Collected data
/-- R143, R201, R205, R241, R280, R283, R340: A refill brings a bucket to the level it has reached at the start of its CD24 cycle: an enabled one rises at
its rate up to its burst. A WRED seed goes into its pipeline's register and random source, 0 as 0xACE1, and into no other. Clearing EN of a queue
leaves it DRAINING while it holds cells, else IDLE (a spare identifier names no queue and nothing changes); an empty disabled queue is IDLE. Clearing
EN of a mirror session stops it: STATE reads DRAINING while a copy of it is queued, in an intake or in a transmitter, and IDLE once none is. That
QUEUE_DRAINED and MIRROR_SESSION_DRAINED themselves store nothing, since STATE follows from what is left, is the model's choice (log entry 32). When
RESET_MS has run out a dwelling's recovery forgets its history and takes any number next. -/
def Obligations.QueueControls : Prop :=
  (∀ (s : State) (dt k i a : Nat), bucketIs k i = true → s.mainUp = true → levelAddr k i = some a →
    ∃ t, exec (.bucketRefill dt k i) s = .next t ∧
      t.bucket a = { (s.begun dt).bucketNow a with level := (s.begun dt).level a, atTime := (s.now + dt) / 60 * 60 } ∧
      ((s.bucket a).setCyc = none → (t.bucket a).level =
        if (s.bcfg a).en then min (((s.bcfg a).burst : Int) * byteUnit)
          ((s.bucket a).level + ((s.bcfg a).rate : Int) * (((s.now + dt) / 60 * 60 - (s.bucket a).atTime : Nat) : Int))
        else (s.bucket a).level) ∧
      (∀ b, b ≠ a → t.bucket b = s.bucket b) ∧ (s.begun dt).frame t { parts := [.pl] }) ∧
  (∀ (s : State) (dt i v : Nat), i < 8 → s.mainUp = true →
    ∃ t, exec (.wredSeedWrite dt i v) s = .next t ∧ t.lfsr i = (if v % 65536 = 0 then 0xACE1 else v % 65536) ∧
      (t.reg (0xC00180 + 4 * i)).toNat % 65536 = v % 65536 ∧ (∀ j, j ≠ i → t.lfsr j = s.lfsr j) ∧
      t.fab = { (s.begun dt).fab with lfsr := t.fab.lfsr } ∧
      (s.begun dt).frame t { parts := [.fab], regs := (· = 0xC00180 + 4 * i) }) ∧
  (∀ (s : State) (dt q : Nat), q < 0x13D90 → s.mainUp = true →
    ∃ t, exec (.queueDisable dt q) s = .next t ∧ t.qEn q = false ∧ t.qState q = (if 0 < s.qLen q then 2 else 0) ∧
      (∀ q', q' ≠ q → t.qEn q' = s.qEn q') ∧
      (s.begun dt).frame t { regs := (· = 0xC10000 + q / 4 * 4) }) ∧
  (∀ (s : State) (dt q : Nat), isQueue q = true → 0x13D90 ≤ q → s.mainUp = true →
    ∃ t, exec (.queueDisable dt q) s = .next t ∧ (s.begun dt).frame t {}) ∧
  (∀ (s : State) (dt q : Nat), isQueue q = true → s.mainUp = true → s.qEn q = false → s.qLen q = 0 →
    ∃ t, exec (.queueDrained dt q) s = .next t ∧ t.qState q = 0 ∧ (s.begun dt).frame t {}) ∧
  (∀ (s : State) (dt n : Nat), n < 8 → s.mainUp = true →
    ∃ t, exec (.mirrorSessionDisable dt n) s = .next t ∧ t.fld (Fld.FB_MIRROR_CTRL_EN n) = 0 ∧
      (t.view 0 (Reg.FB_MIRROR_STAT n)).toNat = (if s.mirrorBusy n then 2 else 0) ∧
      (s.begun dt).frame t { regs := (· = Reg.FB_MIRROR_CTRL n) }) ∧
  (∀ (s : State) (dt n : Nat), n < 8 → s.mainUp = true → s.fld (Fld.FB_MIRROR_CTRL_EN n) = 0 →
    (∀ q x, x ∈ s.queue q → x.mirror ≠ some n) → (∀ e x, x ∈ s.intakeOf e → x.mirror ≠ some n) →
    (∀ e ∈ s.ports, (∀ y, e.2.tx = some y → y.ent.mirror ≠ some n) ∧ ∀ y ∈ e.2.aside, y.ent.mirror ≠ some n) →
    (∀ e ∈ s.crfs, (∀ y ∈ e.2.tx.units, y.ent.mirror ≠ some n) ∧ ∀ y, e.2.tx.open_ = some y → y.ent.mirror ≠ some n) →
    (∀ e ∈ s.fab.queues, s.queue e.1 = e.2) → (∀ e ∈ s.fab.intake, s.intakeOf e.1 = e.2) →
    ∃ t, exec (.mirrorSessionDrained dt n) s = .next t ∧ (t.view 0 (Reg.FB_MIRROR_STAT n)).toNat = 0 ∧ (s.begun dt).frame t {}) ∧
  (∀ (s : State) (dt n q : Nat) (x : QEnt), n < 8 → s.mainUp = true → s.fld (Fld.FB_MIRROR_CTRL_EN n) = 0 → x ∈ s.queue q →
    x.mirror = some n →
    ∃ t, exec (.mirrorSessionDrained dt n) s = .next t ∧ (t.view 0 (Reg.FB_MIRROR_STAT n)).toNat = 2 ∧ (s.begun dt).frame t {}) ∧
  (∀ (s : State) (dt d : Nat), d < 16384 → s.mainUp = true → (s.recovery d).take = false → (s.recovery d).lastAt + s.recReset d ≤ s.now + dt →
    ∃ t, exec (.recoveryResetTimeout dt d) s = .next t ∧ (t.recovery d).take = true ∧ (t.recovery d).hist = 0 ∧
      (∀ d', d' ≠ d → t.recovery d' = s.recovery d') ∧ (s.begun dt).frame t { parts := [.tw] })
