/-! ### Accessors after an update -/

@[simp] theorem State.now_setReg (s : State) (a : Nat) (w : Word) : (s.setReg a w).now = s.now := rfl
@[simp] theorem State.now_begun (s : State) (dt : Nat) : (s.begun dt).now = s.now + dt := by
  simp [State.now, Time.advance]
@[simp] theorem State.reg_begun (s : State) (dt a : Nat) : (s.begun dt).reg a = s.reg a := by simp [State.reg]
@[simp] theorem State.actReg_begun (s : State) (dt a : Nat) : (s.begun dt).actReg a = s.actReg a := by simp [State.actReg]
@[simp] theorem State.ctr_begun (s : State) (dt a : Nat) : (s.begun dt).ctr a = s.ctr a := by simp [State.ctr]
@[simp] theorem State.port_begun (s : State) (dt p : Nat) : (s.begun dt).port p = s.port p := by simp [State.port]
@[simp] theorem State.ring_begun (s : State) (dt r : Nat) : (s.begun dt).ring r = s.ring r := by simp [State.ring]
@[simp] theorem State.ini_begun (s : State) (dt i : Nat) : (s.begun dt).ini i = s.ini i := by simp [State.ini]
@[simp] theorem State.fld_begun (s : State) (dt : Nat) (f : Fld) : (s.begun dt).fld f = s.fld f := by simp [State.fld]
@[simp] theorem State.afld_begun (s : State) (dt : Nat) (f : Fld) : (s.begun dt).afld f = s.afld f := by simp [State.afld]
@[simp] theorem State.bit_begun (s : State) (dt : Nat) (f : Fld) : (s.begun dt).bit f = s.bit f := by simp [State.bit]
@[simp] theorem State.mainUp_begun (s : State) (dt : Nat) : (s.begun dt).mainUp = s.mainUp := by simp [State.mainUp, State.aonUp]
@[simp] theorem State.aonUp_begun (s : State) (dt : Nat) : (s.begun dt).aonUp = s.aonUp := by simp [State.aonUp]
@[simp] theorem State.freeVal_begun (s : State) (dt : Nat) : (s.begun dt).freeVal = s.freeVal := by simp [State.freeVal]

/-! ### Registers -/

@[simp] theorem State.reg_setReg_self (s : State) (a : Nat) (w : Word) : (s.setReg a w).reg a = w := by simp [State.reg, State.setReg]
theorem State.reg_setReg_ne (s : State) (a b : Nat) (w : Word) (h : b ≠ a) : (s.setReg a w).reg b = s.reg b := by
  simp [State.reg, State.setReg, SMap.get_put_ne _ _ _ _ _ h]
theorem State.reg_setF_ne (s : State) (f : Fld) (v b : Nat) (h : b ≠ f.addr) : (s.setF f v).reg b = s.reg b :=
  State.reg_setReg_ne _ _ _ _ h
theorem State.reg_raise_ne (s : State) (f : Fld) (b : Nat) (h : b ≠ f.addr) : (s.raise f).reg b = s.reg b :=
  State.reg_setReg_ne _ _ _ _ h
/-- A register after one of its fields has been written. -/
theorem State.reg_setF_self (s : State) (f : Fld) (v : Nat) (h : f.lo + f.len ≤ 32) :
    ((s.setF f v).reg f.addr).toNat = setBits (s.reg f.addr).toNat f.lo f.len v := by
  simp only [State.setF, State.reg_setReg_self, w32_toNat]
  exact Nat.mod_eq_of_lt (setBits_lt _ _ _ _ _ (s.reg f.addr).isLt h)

■ ACTIVITY: What's needed is a word-for-word copy of the lines from the one holding "### Registers -/" through the final line of the data.

■ SOLUTION BELOW:
/-! ### Registers -/

@[simp] theorem State.reg_setReg_self (s : State) (a : Nat) (w : Word) : (s.setReg a w).reg a = w := by simp [State.reg, State.setReg]
theorem State.reg_setReg_ne (s : State) (a b : Nat) (w : Word) (h : b ≠ a) : (s.setReg a w).reg b = s.reg b := by
  simp [State.reg, State.setReg, SMap.get_put_ne _ _ _ _ _ h]
theorem State.reg_setF_ne (s : State) (f : Fld) (v b : Nat) (h : b ≠ f.addr) : (s.setF f v).reg b = s.reg b :=
  State.reg_setReg_ne _ _ _ _ h
theorem State.reg_raise_ne (s : State) (f : Fld) (b : Nat) (h : b ≠ f.addr) : (s.raise f).reg b = s.reg b :=
  State.reg_setReg_ne _ _ _ _ h
/-- A register after one of its fields has been written. -/
theorem State.reg_setF_self (s : State) (f : Fld) (v : Nat) (h : f.lo + f.len ≤ 32) :
    ((s.setF f v).reg f.addr).toNat = setBits (s.reg f.addr).toNat f.lo f.len v := by
  simp only [State.setF, State.reg_setReg_self, w32_toNat]
  exact Nat.mod_eq_of_lt (setBits_lt _ _ _ _ _ (s.reg f.addr).isLt h)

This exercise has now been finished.